▶ [Task statement]: Find the line with "exec (.duplicateNodeId p)" and the line with "(∀ (i : Init) (n : Nat) (s" in the entries below; output exactly those two lines, every line between them, and no others.

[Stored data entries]

- Opening Delimiter -

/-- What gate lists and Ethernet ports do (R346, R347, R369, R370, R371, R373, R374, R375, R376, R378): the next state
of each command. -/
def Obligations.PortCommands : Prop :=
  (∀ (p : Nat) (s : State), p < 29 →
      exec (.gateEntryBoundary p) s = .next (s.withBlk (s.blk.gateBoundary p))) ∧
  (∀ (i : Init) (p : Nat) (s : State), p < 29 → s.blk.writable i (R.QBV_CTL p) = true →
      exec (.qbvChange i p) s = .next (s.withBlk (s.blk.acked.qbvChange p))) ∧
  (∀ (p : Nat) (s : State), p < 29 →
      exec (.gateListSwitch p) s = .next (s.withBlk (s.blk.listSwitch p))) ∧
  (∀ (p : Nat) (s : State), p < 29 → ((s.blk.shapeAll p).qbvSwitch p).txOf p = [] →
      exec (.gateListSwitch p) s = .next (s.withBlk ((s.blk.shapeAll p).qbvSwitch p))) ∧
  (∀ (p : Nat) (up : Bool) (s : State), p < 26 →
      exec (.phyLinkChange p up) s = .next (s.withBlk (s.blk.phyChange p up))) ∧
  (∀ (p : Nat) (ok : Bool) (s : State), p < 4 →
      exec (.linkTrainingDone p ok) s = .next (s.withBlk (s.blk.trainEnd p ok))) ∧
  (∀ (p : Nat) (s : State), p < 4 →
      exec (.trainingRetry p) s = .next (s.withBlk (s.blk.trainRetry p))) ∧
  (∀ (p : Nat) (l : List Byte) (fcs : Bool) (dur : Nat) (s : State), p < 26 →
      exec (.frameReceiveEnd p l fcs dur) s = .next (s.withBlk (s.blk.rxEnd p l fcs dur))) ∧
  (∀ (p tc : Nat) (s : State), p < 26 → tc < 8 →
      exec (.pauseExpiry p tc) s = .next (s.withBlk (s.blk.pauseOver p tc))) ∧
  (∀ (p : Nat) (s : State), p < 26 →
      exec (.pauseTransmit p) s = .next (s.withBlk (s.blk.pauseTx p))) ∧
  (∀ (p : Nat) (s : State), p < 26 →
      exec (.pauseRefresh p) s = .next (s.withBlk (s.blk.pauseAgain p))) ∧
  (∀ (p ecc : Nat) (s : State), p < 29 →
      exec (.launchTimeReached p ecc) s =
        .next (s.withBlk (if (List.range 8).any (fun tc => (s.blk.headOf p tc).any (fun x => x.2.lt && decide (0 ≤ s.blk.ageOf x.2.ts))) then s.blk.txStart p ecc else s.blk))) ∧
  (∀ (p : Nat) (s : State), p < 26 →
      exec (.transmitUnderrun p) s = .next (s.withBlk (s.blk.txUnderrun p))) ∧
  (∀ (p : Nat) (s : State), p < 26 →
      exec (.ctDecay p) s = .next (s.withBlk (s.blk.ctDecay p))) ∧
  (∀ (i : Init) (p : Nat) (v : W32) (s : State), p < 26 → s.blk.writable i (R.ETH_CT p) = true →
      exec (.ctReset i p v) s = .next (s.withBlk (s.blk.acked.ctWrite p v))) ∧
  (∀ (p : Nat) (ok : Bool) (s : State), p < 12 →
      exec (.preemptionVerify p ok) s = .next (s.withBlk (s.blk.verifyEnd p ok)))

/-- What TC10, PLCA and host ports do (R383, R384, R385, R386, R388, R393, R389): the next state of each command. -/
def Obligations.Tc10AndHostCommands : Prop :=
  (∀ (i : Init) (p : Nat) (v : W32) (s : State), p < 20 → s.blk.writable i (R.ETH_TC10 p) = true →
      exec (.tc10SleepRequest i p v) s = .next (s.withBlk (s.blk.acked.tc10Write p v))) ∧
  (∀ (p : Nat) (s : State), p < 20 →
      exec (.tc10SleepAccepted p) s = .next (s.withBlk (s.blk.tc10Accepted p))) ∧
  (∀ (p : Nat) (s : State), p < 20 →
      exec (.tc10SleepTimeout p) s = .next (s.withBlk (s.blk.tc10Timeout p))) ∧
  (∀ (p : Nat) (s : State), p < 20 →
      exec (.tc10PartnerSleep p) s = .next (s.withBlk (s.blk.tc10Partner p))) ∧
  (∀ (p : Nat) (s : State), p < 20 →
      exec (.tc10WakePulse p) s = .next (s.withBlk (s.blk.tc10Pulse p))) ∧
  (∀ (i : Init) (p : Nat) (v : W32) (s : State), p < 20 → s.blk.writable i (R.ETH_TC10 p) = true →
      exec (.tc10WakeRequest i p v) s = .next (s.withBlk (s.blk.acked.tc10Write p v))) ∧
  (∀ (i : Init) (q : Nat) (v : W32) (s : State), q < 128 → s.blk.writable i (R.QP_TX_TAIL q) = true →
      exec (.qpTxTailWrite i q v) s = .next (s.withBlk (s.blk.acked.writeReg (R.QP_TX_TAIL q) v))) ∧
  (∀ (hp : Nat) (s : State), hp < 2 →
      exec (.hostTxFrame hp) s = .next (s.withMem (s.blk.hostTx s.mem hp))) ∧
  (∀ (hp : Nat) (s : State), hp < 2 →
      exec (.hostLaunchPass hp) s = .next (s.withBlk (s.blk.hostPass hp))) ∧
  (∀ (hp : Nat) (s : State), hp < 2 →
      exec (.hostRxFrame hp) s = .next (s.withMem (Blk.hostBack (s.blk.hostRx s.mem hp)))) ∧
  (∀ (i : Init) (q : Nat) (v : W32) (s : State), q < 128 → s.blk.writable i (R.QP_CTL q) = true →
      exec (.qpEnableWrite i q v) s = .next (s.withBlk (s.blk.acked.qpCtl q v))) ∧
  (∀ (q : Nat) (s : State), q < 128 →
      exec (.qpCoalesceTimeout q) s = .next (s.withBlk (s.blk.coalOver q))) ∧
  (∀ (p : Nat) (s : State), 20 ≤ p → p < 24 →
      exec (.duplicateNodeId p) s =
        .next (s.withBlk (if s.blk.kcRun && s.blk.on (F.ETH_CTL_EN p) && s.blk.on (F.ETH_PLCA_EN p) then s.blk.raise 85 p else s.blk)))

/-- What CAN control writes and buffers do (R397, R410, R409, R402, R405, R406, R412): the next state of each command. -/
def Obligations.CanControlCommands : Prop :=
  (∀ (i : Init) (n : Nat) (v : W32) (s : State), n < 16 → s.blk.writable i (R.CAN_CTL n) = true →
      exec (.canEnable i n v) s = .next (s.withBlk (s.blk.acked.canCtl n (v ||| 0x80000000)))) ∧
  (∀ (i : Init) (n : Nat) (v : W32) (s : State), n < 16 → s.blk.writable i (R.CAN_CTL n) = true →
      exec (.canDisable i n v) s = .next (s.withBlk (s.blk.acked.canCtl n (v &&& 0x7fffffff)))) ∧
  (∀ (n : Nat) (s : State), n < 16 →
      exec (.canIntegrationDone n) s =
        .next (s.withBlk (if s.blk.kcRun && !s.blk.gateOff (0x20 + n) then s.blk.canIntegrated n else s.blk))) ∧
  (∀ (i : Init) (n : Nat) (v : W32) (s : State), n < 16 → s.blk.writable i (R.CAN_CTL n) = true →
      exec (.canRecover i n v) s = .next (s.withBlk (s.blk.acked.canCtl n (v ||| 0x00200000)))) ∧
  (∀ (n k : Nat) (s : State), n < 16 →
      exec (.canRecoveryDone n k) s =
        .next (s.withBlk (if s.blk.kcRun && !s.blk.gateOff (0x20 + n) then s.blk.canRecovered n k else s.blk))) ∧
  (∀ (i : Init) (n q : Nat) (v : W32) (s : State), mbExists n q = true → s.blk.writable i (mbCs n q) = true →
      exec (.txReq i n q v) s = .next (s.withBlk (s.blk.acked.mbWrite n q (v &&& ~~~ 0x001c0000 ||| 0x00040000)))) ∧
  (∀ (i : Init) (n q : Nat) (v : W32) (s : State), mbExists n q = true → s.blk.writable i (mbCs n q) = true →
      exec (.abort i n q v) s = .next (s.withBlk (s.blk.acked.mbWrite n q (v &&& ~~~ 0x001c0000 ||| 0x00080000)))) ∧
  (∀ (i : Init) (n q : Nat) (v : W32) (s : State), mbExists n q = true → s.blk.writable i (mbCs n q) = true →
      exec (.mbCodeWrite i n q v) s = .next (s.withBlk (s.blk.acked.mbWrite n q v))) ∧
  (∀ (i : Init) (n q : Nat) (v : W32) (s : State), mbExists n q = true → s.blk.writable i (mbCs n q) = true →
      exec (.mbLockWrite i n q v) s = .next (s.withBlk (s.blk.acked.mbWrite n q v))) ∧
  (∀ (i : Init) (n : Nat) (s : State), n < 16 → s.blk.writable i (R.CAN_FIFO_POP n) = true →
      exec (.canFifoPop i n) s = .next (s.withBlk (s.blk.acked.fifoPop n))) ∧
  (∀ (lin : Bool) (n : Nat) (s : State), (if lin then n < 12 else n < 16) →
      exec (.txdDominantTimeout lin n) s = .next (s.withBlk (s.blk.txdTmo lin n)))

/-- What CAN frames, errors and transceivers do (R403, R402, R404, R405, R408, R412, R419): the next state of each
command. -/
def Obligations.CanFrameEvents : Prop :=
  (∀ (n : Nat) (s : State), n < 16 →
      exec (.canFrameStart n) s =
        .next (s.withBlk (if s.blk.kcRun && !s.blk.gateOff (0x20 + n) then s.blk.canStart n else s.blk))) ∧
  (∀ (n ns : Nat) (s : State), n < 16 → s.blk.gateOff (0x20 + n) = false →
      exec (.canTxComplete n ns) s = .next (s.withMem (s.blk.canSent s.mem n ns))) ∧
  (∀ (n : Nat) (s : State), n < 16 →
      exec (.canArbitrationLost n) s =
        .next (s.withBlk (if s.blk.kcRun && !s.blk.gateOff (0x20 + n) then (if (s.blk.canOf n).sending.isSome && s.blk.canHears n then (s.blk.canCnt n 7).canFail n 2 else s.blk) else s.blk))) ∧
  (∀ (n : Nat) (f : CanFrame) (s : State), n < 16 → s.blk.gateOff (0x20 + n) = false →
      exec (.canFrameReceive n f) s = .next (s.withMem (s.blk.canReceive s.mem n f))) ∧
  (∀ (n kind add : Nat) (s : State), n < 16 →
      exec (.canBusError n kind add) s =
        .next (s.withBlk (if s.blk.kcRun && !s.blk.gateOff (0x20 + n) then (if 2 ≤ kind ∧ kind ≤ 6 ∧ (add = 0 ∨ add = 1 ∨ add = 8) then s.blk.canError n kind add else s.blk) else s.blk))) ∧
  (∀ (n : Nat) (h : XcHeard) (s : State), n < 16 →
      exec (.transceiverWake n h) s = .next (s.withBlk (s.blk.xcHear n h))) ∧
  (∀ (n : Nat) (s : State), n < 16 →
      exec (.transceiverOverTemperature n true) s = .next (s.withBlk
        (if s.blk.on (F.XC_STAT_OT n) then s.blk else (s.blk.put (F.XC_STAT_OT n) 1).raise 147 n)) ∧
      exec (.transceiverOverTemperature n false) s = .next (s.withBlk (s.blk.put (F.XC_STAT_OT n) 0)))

- Closing Delimiter -

▶ [Response area]:
      exec (.duplicateNodeId p) s =
        .next (s.withBlk (if s.blk.kcRun && s.blk.on (F.ETH_CTL_EN p) && s.blk.on (F.ETH_PLCA_EN p) then s.blk.raise 85 p else s.blk)))

/-- What CAN control writes and buffers do (R397, R410, R409, R402, R405, R406, R412): the next state of each command. -/
def Obligations.CanControlCommands : Prop :=
  (∀ (i : Init) (n : Nat) (v : W32) (s : State), n < 16 → s.blk.writable i (R.CAN_CTL n) = true →
      exec (.canEnable i n v) s = .next (s.withBlk (s.blk.acked.canCtl n (v ||| 0x80000000)))) ∧
  (∀ (i : Init) (n : Nat) (v : W32) (s : State), n < 16 → s.blk.writable i (R.CAN_CTL n) = true →
      exec (.canDisable i n v) s = .next (s.withBlk (s.blk.acked.canCtl n (v &&& 0x7fffffff)))) ∧
  (∀ (n : Nat) (s : State), n < 16 →
      exec (.canIntegrationDone n) s =
        .next (s.withBlk (if s.blk.kcRun && !s.blk.gateOff (0x20 + n) then s.blk.canIntegrated n else s.blk))) ∧
  (∀ (i : Init) (n : Nat) (v : W32) (s : State), n < 16 → s.blk.writable i (R.CAN_CTL n) = true →
      exec (.canRecover i n v) s = .next (s.withBlk (s.blk.acked.canCtl n (v ||| 0x00200000)))) ∧
  (∀ (n k : Nat) (s : State), n < 16 →
      exec (.canRecoveryDone n k) s =
        .next (s.withBlk (if s.blk.kcRun && !s.blk.gateOff (0x20 + n) then s.blk.canRecovered n k else s.blk))) ∧
  (∀ (i : Init) (n q : Nat) (v : W32) (s : State), mbExists n q = true → s.blk.writable i (mbCs n q) = true →
      exec (.txReq i n q v) s = .next (s.withBlk (s.blk.acked.mbWrite n q (v &&& ~~~ 0x001c0000 ||| 0x00040000)))) ∧
  (∀ (i : Init) (n q : Nat) (v : W32) (s : State), mbExists n q = true → s.blk.writable i (mbCs n q) = true →
      exec (.abort i n q v) s = .next (s.withBlk (s.blk.acked.mbWrite n q (v &&& ~~~ 0x001c0000 ||| 0x00080000)))) ∧
  (∀ (i : Init) (n q : Nat) (v : W32) (s : State), mbExists n q = true → s.blk.writable i (mbCs n q) = true →
      exec (.mbCodeWrite i n q v) s = .next (s.withBlk (s.blk.acked.mbWrite n q v))) ∧
  (∀ (i : Init) (n q : Nat) (v : W32) (s : State), mbExists n q = true → s.blk.writable i (mbCs n q) = true →
      exec (.mbLockWrite i n q v) s = .next (s.withBlk (s.blk.acked.mbWrite n q v))) ∧
  (∀ (i : Init) (n : Nat) (s : State), n < 16 → s.blk.writable i (R.CAN_FIFO_POP n) = true →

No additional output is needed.